Mice are placed in the NeuroCube ^® for a 5-min test. The most dominant features that define the disease phenotype (symptom descriptors) are identified and ranked. Complex bioinformatics algorithms are employed to calculate the discrimination probability between WT and HET mice and can thus detect a test compound's ability to reverse the disease phenotype.

Results: Gait Features at 12 weeks (Table 1):

RIV-5061 improved important gait features in RETT mice (up to >60%) after 12 weeks of treatment, particularly at the lower dose (1 35mg/kg IP daily + 0.675 mg/ml of RIV- 0561 in drinking water). These results are shown in Table 1. Table 1

^* p<0.01 compared to WT vehicle

The experimental results show the importance of Gait in Rett syndrome. At a clinical level, gait in children with RETT syndrome is characterized by ataxia, apraxia and spasticity with and without clonus. Affected girls develop a preference for one leg, putting it forward at every step as the foremost leg, using the contralateral one just for support and balance. Based on available data, 20-40% children with RTT will never be able to walk. Furthermore, of the girls who gain the ability to walk, up to 80% might lose it along with disease progression Gait disturbance is one of one of the most life burdening symptoms, in RTT.

Discussion

The spectrum of pharmacological activity of RIV-5061 from preclinical studies has suggested that it may pose some benefit in the treatment of Rett syndrome. Prior Human Experience with this class of nomethiazole molecules (RIV-1061) suggest that RIV-5061 is a potentially clinically well tolerated therapy and may be more therapeutically advantageous if administered in a sustained release formulation. The use of RIV-5061 may provide through its procognitive, anti-inflammatory and anxiolytic effects a useful treatment for this debilitating neurodevelopment syndrome.

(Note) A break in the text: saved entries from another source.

-- ==== Sys2Proof/Certificates/Slice0/Obligations.lean ====
section
/-! DEFINITION. The statements for the provers. First the words they share, then one def per statement: encoding; fetch
and step; the instruction boundary; the whole machine; the functions of Flags.lean; memory and I/O cycles; the families
of the opcode table; the platform devices. Each docstring names the rules of spec/ it formalises, and says where a
clause is the model's choice. -/

open Sys2Proof Sys2Proof.Machine

/-! ### Words shared by the statements -/

namespace Sys2Proof.Machine

/-- The second bytes that R116 defines after ED. -/
def definedAfterEd : List Byte :=
  [0x40#8, 0x48#8, 0x50#8, 0x58#8, 0x60#8, 0x68#8, 0x70#8, 0x78#8, 0x41#8, 0x49#8, 0x51#8, 0x59#8, 0x61#8, 0x69#8,
    0x79#8, 0x42#8, 0x52#8, 0x62#8, 0x72#8, 0x4A#8, 0x5A#8, 0x6A#8, 0x7A#8, 0x43#8, 0x53#8, 0x63#8, 0x73#8, 0x4B#8,
    0x5B#8, 0x6B#8, 0x7B#8, 0x44#8, 0x45#8, 0x4D#8, 0x46#8, 0x56#8, 0x5E#8, 0x47#8, 0x4F#8, 0x57#8, 0x5F#8, 0x67#8,
    0x6F#8, 0xA0#8, 0xA1#8, 0xA2#8, 0xA3#8, 0xA8#8, 0xA9#8, 0xAA#8, 0xAB#8, 0xB0#8, 0xB1#8, 0xB2#8, 0xB3#8, 0xB8#8,
    0xB9#8, 0xBA#8, 0xBB#8]

/-- The second bytes that R117 defines after DD and after FD, CB apart. -/
def definedAfterIndex : List Byte :=
  [0x09#8, 0x19#8, 0x29#8, 0x39#8, 0x21#8, 0x22#8, 0x2A#8, 0x23#8, 0x2B#8, 0x34#8, 0x35#8, 0x36#8, 0x46#8, 0x4E#8,
    0x56#8, 0x5E#8, 0x66#8, 0x6E#8, 0x7E#8, 0x70#8, 0x71#8, 0x72#8, 0x73#8, 0x74#8, 0x75#8, 0x77#8, 0x86#8, 0x8E#8,
    0x96#8, 0x9E#8, 0xA6#8, 0xAE#8, 0xB6#8, 0xBE#8, 0xE1#8, 0xE3#8, 0xE5#8, 0xE9#8, 0xF9#8]

/-- The fourth bytes that R118 defines after DD CB d and FD CB d: bits 2 to 0 are 110, and 36 is not one of them. -/
def definedAfterIndexCb (op : Byte) : Prop := op &&& 0x07#8 = 0x06#8 ∧ op ≠ 0x36#8

/-- The instruction writes a flag (R45): the rows of the table, and POP AF and EX AF,AF'. -/
def writesFlags (i : Instr) : Bool :=
  match i with
  | .ldAI | .ldAR | .popPair .af | .exAfAf => true
  | .ldi | .ldir | .ldd | .lddr | .cpi | .cpir | .cpd | .cpdr => true
  | .addReg _ | .addImm _ | .addMemHl | .addMemIx _ | .addMemIy _ => true
  | .adcReg _ | .adcImm _ | .adcMemHl | .adcMemIx _ | .adcMemIy _ => true
  | .subReg _ | .subImm _ | .subMemHl | .subMemIx _ | .subMemIy _ => true
  | .sbcReg _ | .sbcImm _ | .sbcMemHl | .sbcMemIx _ | .sbcMemIy _ => true
  | .andReg _ | .andImm _ | .andMemHl | .andMemIx _ | .andMemIy _ => true
  | .orReg _ | .orImm _ | .orMemHl | .orMemIx _ | .orMemIy _ => true
  | .xorReg _ | .xorImm _ | .xorMemHl | .xorMemIx _ | .xorMemIy _ => true
  | .cpReg _ | .cpImm _ | .cpMemHl | .cpMemIx _ | .cpMemIy _ => true
  | .incReg _ | .incMemHl | .incMemIx _ | .incMemIy _ | .decReg _ | .decMemHl | .decMemIx _ | .decMemIy _ => true
  | .daa | .cpl | .neg | .ccf | .scf => true
  | .addHlPair _ | .adcHlPair _ | .sbcHlPair _ | .addIxPair _ | .addIyPair _ => true
  | .rlca | .rla | .rrca | .rra | .rld | .rrd => true
  | .rlcReg _ | .rlcMemHl | .rlcMemIx _ | .rlcMemIy _ | .rlReg _ | .rlMemHl | .rlMemIx _ | .rlMemIy _ => true
  | .rrcReg _ | .rrcMemHl | .rrcMemIx _ | .rrcMemIy _ | .rrReg _ | .rrMemHl | .rrMemIx _ | .rrMemIy _ => true
  | .slaReg _ | .slaMemHl | .slaMemIx _ | .slaMemIy _ | .sraReg _ | .sraMemHl | .sraMemIx _ | .sraMemIy _ => true
  | .srlReg _ | .srlMemHl | .srlMemIx _ | .srlMemIy _ => true
  | .bitReg _ _ | .bitMemHl _ | .bitMemIx _ _ | .bitMemIy _ _ => true
  | .inRegC _ | .ini | .inir | .ind | .indr | .outi | .otir | .outd | .otdr => true
  | _ => false

/-- The twelve instructions that reach the I/O space (R61). -/
def usesIoSpace (i : Instr) : Bool :=
  match i with
  | .inAImm _ | .inRegC _ | .ini | .inir | .ind | .indr | .outImmA _ | .outCReg _ | .outi | .otir | .outd | .otdr => true
  | _ => false

/-- Its T states depend on a condition or on whether a repeating instruction is done (R601). -/
def variesInTime (i : Instr) : Bool :=
  match i with
  | .jrC _ | .jrNc _ | .jrZ _ | .jrNz _ | .djnz _ | .callCond _ _ | .retCond _ => true
  | .ldir | .lddr | .cpir | .cpdr | .inir | .indr | .otir | .otdr => true
  | _ => false

/-- The five operand forms of an accumulator operation (R215): the instruction, on each of them, ends in the state
`result` gives for the operand's value and the state the operand's read leaves. -/
def OnEveryOperand (s : State) (reg : Reg8 → Instr) (imm : Byte → Instr) (hl : Instr) (ix iy : Byte → Instr)
    (result : State → Byte → State) : Prop :=
  let onMemory (i : Instr) (a : Word) : Prop := exec i s = .next (result (s.afterRead8 a) (s.read8 a))
  (∀ r, exec (reg r) s = .next (result s (s.getReg r))) ∧
  (∀ n, exec (imm n) s = .next (result s n)) ∧
  onMemory hl (s.regs.h ++ s.regs.l) ∧
  (∀ d, onMemory (ix d) (s.ix + d.signExtend 16)) ∧
  (∀ d, onMemory (iy d) (s.iy + d.signExtend 16))

/-- The three memory forms of an operation that reads a byte, changes it and writes it back (R66, R215): from the byte
m that was read, `value m` is stored, and the rest of the state the read leaves, u, becomes `rest u m`. -/
def OnEveryMemoryOperand (s : State) (hl : Instr) (ix iy : Byte → Instr) (value : Byte → Byte)
    (rest : State → Byte → State) : Prop :=
  let onMemory (i : Instr) (a : Word) : Prop :=
    ∃ t, exec i s = .next t ∧ TookByte (rest (s.afterRead8 a) (s.read8 a)) t a (value (s.read8 a))
  onMemory hl (s.regs.h ++ s.regs.l) ∧
  (∀ d, onMemory (ix d) (s.ix + d.signExtend 16)) ∧
  (∀ d, onMemory (iy d) (s.iy + d.signExtend 16))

Existing data suggests that there is a beneficial therapeutic window for RIV-5061 plasma concentrations that may be addressed by specific formulations of RIV-5061. Specific Domains of functional testing have identified activity of RIV-5061 in the RETT mouse Model that may indicate its potential therapeutic utility in the treatment of RETT Syndrome. The findings are anticipated to be generalizable to both females and males with RETT symptomology.